* _What is being asked_:
Return only the tail of the data below, word for word: the line with "if duration = 0" and each line after it through the final one.

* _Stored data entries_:
-- ==== Sys2Proof/Machine/Lighting.lean ====
section
/-! DEFINITION. Event lighting (chapter 10): the cue memory, channels and fades, effect lines and the strobe, playback,
admission, deferral and release, and its rows of the table. -/

namespace Sys2Proof.Machine

open Sys2Proof

/-! ### The cue memory (R159 to R161) -/

/-- The number of cue slots. -/
def cueSlots : Nat := 256

/-- The most cues one list holds. -/
def listLimit : Nat := 64

/-- The record of a cue, if its list holds it. -/
def findCue (memory : List CueRecord) (list number : Nat) : Option CueRecord :=
  memory.find? fun c => c.list == list && c.number == number

/-- The records of a list, in cue number order. -/
def listCues (memory : List CueRecord) (list : Nat) : List CueRecord := memory.filter fun c => c.list == list

/-- One record comes before another: by list, then by cue number (R159). -/
def cueBefore (a b : CueRecord) : Bool := decide (a.list < b.list ∨ (a.list = b.list ∧ a.number < b.number))

/-- A record placed in the memory: in its order, over the record of the same list and number if there is one (R160). -/
def placeCue (c : CueRecord) : List CueRecord → List CueRecord
  | [] => [c]
  | d :: rest =>
    if cueBefore c d then c :: d :: rest
    else if cueBefore d c then d :: placeCue c rest
    else c :: rest

/-- The free slots of the memory. -/
def freeSlots (memory : List CueRecord) : Nat := cueSlots - memory.length

/-- The effect item of a CUE STORE. -/
def effectItem (items : List Item) (id : Nat) : Option Bool := (valueOf items id).map fun v => v == 1

/-- A channel entry of a CUE STORE: channel then level (R178). -/
def cueEntry (v : Int) : Fin 24 × Nat := (Fin.ofNat 24 (v % 256).toNat, (v / 256).toNat)

/-- The record a CUE STORE carries (R159, R160, R178). -/
def cueOf (items : List Item) : CueRecord :=
  { list := natOf items 0x10, number := natOf items 0x11, entries := (valuesOf items 0x12).map cueEntry,
    fade := natOf items 0x13, post := natOf items 0x14, follow := (valueOf items 0x15).map Int.toNat,
    load := natOf items 0x16, policy := policyOf (natOf items 0x17), e0 := effectItem items 0x18,
    e2 := effectItem items 0x19, e3 := effectItem items 0x1A }

/-- The store replaces a cue of the same number (R160). -/
def replaces (memory : List CueRecord) (c : CueRecord) : Bool := (findCue memory c.list c.number).isSome

/-- The store is refused for want of a slot or of a place in its list (R160). -/
def noRoomFor (memory : List CueRecord) (c : CueRecord) : Bool :=
  !replaces memory c && (decide (cueSlots ≤ memory.length) || decide (listLimit ≤ (listCues memory c.list).length))

/-! ### Channels and fades (R155, R156) -/

/-- The working level of a fade after its elapsed ticks: the whole part toward zero (R156). -/
def fadeLevel (f : Fade) : Nat :=
  (((f.start : Nat) : Int) + (((f.goal : Int) - (f.start : Int)) * (f.elapsed : Int)).tdiv (f.duration : Int)).toNat

/-- A fade begun to a level over a duration, from the working level as it stands; at once when 0 (R156). -/
def Dimmer.begin (d : Dimmer) (goal duration : Nat) : Dimmer :=
  if duration = 0 then { d with driven := true, working := goal, fade := none }
  else { d with driven := true, fade := some { start := d.working, goal := goal, elapsed := 0, duration := duration } }

/-- The fade has reached its duration (R156). -/
def Dimmer.fadeDone (d : Dimmer) : Bool :=
  match d.fade with
  | none => false
  | some f => decide (f.duration ≤ f.elapsed)

/-- The fade removed if it has reached its duration, the working level at its to-level (R156). -/
def Dimmer.finish (d : Dimmer) : Dimmer :=
  match d.fade with
  | none => d
  | some f => if f.duration ≤ f.elapsed then { d with working := f.goal, fade := none } else d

* _Reply to the task_:
  if duration = 0 then { d with driven := true, working := goal, fade := none }
  else { d with driven := true, fade := some { start := d.working, goal := goal, elapsed := 0, duration := duration } }

/-- The fade has reached its duration (R156). -/
def Dimmer.fadeDone (d : Dimmer) : Bool :=
  match d.fade with
  | none => false
  | some f => decide (f.duration ≤ f.elapsed)

/-- The fade removed if it has reached its duration, the working level at its to-level (R156). -/
def Dimmer.finish (d : Dimmer) : Dimmer :=
  match d.fade with
  | none => d
  | some f => if f.duration ≤ f.elapsed then { d with working := f.goal, fade := none } else d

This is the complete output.